Nicholas Tomsick

Personal information
- Born: 26 February 1991 (age 35) Denver, Colorado
- Nationality: American / Croatian
- Listed height: 188 cm (6 ft 2 in)
- Listed weight: 86 kg (190 lb)

Career information
- High school: Broomfield (Broomfield, Colorado); Chaparral (Scottsdale, Arizona);
- College: North Platte CC (2010–2012); Fort Lewis (2012–2014);
- Playing career: 2014–present
- Position: Point guard

Career history
- 2014–2015: BBG Herford
- 2016–2017: KK Zabok
- 2017: Plymouth Raiders
- 2018: KK Vrijednosnice Osijek
- 2018–2019: Þór Þorlákshöfn
- 2019–2020: Stjarnan
- 2020–2021: Tindastóll
- 2021: KB Prishtina
- 2022: Olomoucko Prostejov
- 2022–2024: Kortrijk Spurs
- 2024: Donar Groningen
- 2024: Caledonia Gladiators
- 2024: Abejas de León
- 2024–2025: Þór Þorlákshöfn
- 2025: Abejas de León
- 2025: Gambusinos de Fresnillo
- 2025–2026: Caballeros de Culiacán

Career highlights
- Icelandic Cup (2020); Icelandic Super Cup (2019); Úrvalsdeild assist leader (2019); TDM1 winner (2023);

= Nikolas Tomsick =

American-Croatian basketball player (born 1991)

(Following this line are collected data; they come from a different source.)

-- ==== Sys2Proof/Machine/Schedule.lean ====
section
/-! DEFINITION. What the machine can do next: the pass a core issues (R62, R74, R75, R101, R102), the microinstruction a Carillon
context runs, the command a queue starts, the events that are due, and what comes from outside. -/

noncomputable section

namespace Sys2Proof.Machine

/-! ### Fetching an instruction (R60 to R63, R74, R75, R83) -/

/-- The halfwords of the instruction at a fragment's PC as one word, or why they could not be fetched (R61 to R63): of a 32-bit
instruction whose second halfword lies past 2^64 − 1, the offending address is its own (DESIGN CHOICE, notes/assumptions/82.md). -/
def fetchWord (t : Team) (u : UnitSt) (pc : DWord) (s : State) : Except FetchFault Nat × State :=
  let (x, s) := fetchHalf t u pc s
  match x with
  | .fault e => (.error e, s)
  | .half h =>
    if h % 2 = 0 then (.ok h, s)
    else if 2 ^ 64 ≤ pc.toNat + 2 then (.error (.target pc), s)
    else
      let (y, s) := fetchHalf t u (pc + 2) s
      match y with
      | .fault e => (.error e, s)
      | .half k => (.ok (h + 2 ^ 16 * k), s)

/-- The instruction that a word stands for, if any. -/
def wordInstr (w : Nat) : Option Instr := (if w % 2 = 0 then decode16 w else decode32 w).toOption

/-- The instruction is a clause header. -/
def isHeader : Instr → Bool
  | .clause _ _ _ _ _ => true
  | _ => false

/-- The last halfword of an instruction lies within 128 halfwords of its clause's header (R74). -/
def inClause (f : Frag) (len : Nat) : Bool := decide (((f.pc - f.clause.hdr).toNat + len) ≤ 256)

/-- What a fragment whose PC holds a word executes: the instruction; ILLEGAL-TARGET where a transfer has reached another
instruction than a header (R75); ILLEGAL-INSTRUCTION for a word that is none (R83), a header with a bad field among them (R73), or
that lies outside its clause (R74). -/
def instrOf (f : Frag) (w : Nat) : Instr :=
  match wordInstr w with
  | none => .illegalInstruction (BitVec.ofNat 32 w)
  | some i =>
    if isHeader i then i
    else if f.xfer.isSome then .fetchFault (.noHeader f.pc)
    else if inClause f (lengthOf w) then i
    else .illegalInstruction (BitVec.ofNat 32 w)

/-- The instruction of fragment i, latched: between its passes it is not fetched again (R93). An address outside 0 to 2^64 − 1 is no
fetchable one (R63, R68). -/
def fetchInstr (i : Nat) (f : Frag) (t : Team) (u : UnitSt) (s : State) : Instr × State :=
  if f.mid then (instrOf f f.iword.toNat, s)
  else if f.beyond then (.fetchFault (.target f.pc), s)
  else match fetchWord t u f.pc s with
    | (.error e, s) => (.fetchFault e, s)
    | (.ok w, s) => (instrOf f w, modFrag i (fun f => { f with iword := BitVec.ofNat 32 w }) s)

/-- Fragment i issues: its next instruction, or the next pass of it. -/
def issue (i : Nat) (s : State) : Out :=
  match amGet i s.frags with
  | none => .next s
  | some f => match amGet f.team s.teams with
    | none => .next s
    | some t => match amGet t.unit s.units with
      | none => .next s
      | some u =>
        let (ins, s) := fetchInstr i f t u s
        exec ins { s with cur := some i }

/-! ### The choice of a fragment (R101, R102) -/

/-- The fragment goes on, as far as its core and its engine are not concerned (R41, R101, R122, R124, R130, R131, R393). -/
def goesOn (s : State) (f : Frag) (t : Team) : Bool :=
  f.wait == .run && f.deferred.isEmpty && !t.stop && decide (f.key ≤ s.toll) && !haltedFrag s f && !debugHeld s f t && !teamFenced s f.team

/-- The fragment can issue, as far as its engine is not concerned (R101). -/
def issuable (s : State) (f : Frag) : Bool :=
  match amGet f.team s.teams with
  | none => false
  | some t => goesOn s f t && decide ((amGet t.gcore s.issued).getD 0 ≤ s.toll)

/-- The fragment stands at a clause header, which it evaluates when it reaches it, with no issue cycle (R76). -/
def atHeader (s : State) (i : Nat) (f : Frag) : Bool :=
  match amGet f.team s.teams with
  | none => false
  | some t => match amGet t.unit s.units with
    | none => false
    | some u => goesOn s f t && !f.mid && isHeader (fetchInstr i f t u s).1

/-- A fragment that has reached a clause header. -/
def headerFrag (s : State) : Option Nat := (s.frags.find? (fun e => atHeader s e.1 e.2)).map Prod.fst

/-- The first fragment goes before the second (R102): passes outstanding, then handlers, then the earlier key, then the lower
TSLOT, then the lower first lane. -/
def goesBefore (s : State) (a b : Nat × Frag) : Bool :=
  let slot (f : Frag) : Nat := match amGet f.team s.teams with | some t => t.tslot | none => 0
  let rank (f : Frag) : List Nat := [b2n !f.mid, b2n !f.handler, f.key, slot f, lowestLane f.mask]
  decide (rank a.2 ≤ rank b.2)

/-- The issuable fragments of a core, in the order of R102; one with passes outstanding shuts the others out (R93). -/
def coreQueue (s : State) (core : Nat) : List (Nat × Frag) :=
  let all := s.frags.filter (fun e => (match amGet e.2.team s.teams with | some t => decide (t.gcore = core) | none => false) && issuable s e.2)
  match all.filter (fun e => e.2.mid) with
  | [] => sortBy (goesBefore s) all
  | m :: _ => [m]

/-! ### Work weight (R16, R375) -/

/-- A phase that has not ended. -/
def openPhase (s : State) (ph : Option Nat) : Bool := match ph with | some n => (amGet n s.phases).isSome | none => false

/-- An operation that holds work has given its weight away for good: a delivery to its context (R359). -/
def OpBody.handedOn : OpBody → Bool
  | .select x => decide (2 ≤ x.stage)
  | .post _ _ _ _ _ _ reached => reached.isSome
  | _ => false

/-- How many holders of outstanding work of a phase hold no share of its weight. -/
def unpaid (s : State) : Nat :=
  (s.ops.filter (fun o => o.2.weight == 0 && !o.2.body.weightless && !o.2.body.handedOn && openPhase s o.2.phase)).length +
  (s.units.filter (fun u => u.2.weight == 0 && openPhase s (phaseOf s u.1))).length +
  (s.launches.filter (fun l => l.2.weight == 0 && !l.2.done && openPhase s l.2.phase)).length +
  (s.queues.filter (fun q => q.2.weight == 0 && q.2.graph.isSome && openPhase s q.2.phase)).length +
  ((s.crls.flatMap (fun c => c.2.weight)).filter (fun w => w.2 == 0)).length +
  ((s.rings.flatMap (fun r => r.2.held)).filter (fun h => h.2.2 == 0)).length +
  ((s.tiles.flatMap (fun t => t.2.entries.flatMap (fun e => e.weight) ++ t.2.held.flatMap (fun h => h.weight))).filter (fun w => w.2 == 0)).length

/-- What a step would do spawns work that its phase's root has no share for: it waits until weight returns (R375). A root that holds
2^40 units can pay whatever one step spawns. -/
def unpaidBy (s : State) : Out → Bool
  | .next s' => s.phases.any (fun p => decide (p.2.root < 2 ^ 40)) && decide (unpaid s < unpaid s')
  | _ => false

/-- The engine that takes the fragment's instruction cannot accept it now (R101), and the fragment would stay as it is; or the work that
it spawns has no weight yet (R375). -/
def stalled (s : State) (i : Nat) : Bool :=
  let view (s : State) : Option Frag := (amGet i s.frags).map (fun f => { f with iword := 0 })
  let core (s : State) : List Nat := match (amGet i s.frags).bind (fun f => amGet f.team s.teams) with
    | some t => [t.gcore, (amGet t.gcore s.issued).getD 0]
    | none => []
  match issue i s with
  | .next s' => view s' == view s && core s' == core s || unpaidBy s (.next s')
  | _ => false

/-- The cores that hold fragments. -/
def busyCores (s : State) : List Nat := ((s.frags.filterMap (fun e => (amGet e.2.team s.teams).map (fun t => t.gcore))).eraseDups)

/-- The fragment's KREG write would follow, at one tick, that of a team with a higher index (R106, R118): it has landed before it. -/
def kregLate (s : State) (i : Nat) (f : Frag) : Bool :=
  match amGet f.team s.teams with
  | none => false
  | some t => match amGet t.unit s.units with
    | none => false
    | some u => decide (u.kLast.1 = s.toll) && decide (t.idx < u.kLast.2) && match (fetchInstr i f t u s).1 with
      | .kregWr _ _ => true
      | .kregAdd _ _ _ => true
      | _ => false

/-- The fragment whose pass a core issues next. -/
def coreChoice (s : State) (core : Nat) : Option Nat :=
  match (coreQueue s core).find? (fun e => !stalled s e.1) with
  | none => none
  | some e => if kregLate s e.1 e.2 then none else some e.1

/-! ### The Carillon's contexts (R346, R354) -/

/-- The microinstruction that a running context fetches; past its program's end, PC-RANGE. -/
def microInstr (s : State) (n : Nat) (c : Crl) : Instr :=
  match (smGet [] (n / 4096 * 16 + c.prog) s.progs)[c.pc]? with
  | none => .pcRange
  | some w => match decodeCarillon w.toNat with
    | .ok i => i
    | .error _ => .illegalOp w

/-- Context n runs one microinstruction. -/
def runMicro (n : Nat) (s : State) : Out :=
  match amGet n s.crls with
  | none => .next s
  | some c => exec (microInstr s n c) { s with curCrl := some n }

/-! ### Commands (R365, R366) -/

/-- The command that an entry holds. -/
def commandInstr (c : Command) : Instr :=
  match c.op.toNat with
  | 0x01 => .ctxCreate c
  | 0x02 => .ctxDestroy c
  | 0x03 => .queueCreate c
  | 0x04 => .queueDestroy c
  | 0x10 => .memMap c
  | 0x11 => .memUnmap c
  | 0x12 => .memProtect c
  | 0x13 => .tileEvict c
  | 0x14 => .faultReply c
  | 0x18 => .bufDeclare c
  | 0x20 => .launch c
  | 0x21 => .graphBegin c
  | 0x22 => .graphEnd c
  | 0x23 => .graphReplay c
  | 0x30 => .phaseOpen c
  | 0x31 => .phaseClose c
  | 0x32 => .cancel c
  | 0x40 => .crlBind c
  | 0x41 => .crlFree c
  | 0x42 => .crlLoad c
  | 0x43 => .crlRestart c
  | 0x50 => .batchUpdate c
  | 0x51 => .batchIter c
  | 0x7F => .signal c
  | _ => .unknownCommand c

/-- A command in progress may go on, as far as what it waits for tells. -/
def pendingDue (s : State) : Pending → Bool
  | .launch l => (match amGet l s.launches with | some x => x.done | none => true)
  | .shoot sds _ _ => shotDown s sds
  | .split sds => shotDown s sds
  | .replay _ => true
  | .iter _ _ _ _ => true
  | .queue _ => true
  | .context _ => true
  | .splitting _ => true
  | .status _ _ => true

/-- The commands of a queue that can go on or start. -/
def queueEvents (s : State) (qn : Nat) (q : Queue) : List Instr :=
  if isMerged s (.agent qn) then []
  else
    ((q.running.filter (fun x => pendingDue s x.2)).map (fun x => commandInstr x.1)) ++
    (match nextCommand s qn q with
     | some c => if inOrder q c && !stillWaits s c q then [commandInstr c] else []
     | none => [])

Nicholas Tomsick (born 26 February 1991) is an American-Croatian professional basketball player. In 2019, he led the Icelandic Úrvalsdeild karla in assists while playing for Þór Þorlákshöfn. He became well known for his clutch performances in close games in the Úrvalsdeild, hitting several game winning shots at the buzzer for both Þór and Stjarnan.

==College career==
Tomsick played two seasons at North Platte Community College from 2010 to 2012. As a sophomore he led the NJCAA Region 9 and ranked third in the nation in scoring at 22.3 points per game and was named to the All-conference first team and All-NJCAA Region IX Tournament Team. In 2012, he transferred to Fort Lewis where he averaged 17.3 points in 57 games from 2012 to 2014.

==Professional career==
After starting his professional career in Germany with BBG Herford, Tomsick went on to play for KK Zabok, Plymouth Raiders and KK Vrijednosnice Osijek before signing with Þór Þorlákshöfn in the Úrvalsdeild karla in July 2018.

On 15 November 2018, Tomsick scored 41 points and made 8 three point shots, including a game winning buzzer beater, against Breiðablik. On 3 February 2019, Tomsick scored the game winning three point shot against ÍR.
Regarded as one of the best players in the league during the regular season, he averaged 22.9 points and led the league, tied with Ægir Steinarsson, with 7.5 assists per game. During the playoffs, he was a big catalyst in Þór's unexpected advance to the semi-finals where the team bowed out against eventual champions KR.

In July 2019, Tomsick signed with Stjarnan. Stjarnan opened the 2019–20 season with a 89–77 win against reigning champions KR in the annual Icelandic Super Cup where Tomsick posted 13 points and 6 assists. On 1 November, he scored a game winning buzzer beater against Njarðvík, giving Stjarnan 78–76 victory. On 20 November, Tomsick scored 44 points, include the game winning three pointer at the buzzer, in a 101–104 victory against Þór Akureyri. Tomsick, who battled illness during the game and threw up on the sideline during half-time, made 11 out of 17 three point shots during the game. On 15 February 2020, Tomsick scored 19 points in Stjarnan's 75–89 win against Grindavík in the Icelandic Cup finals. For the season he averaged a team leading 20.1 points along with 5.1 assists.

On 14 April 2020, Tomsick signed with Tindastóll, meeting his former Þór Þorlákshöfn coach Baldur Þór Ragnarsson.

In 2022, Tomsick signed with Kortrijk Spurs. In May 2023, he helped the club win the second tier Top Division Men One.

In December 2024, Tomsick returned to the Úrvalsdeild karla and signed back with Þór Þorlákshöfn.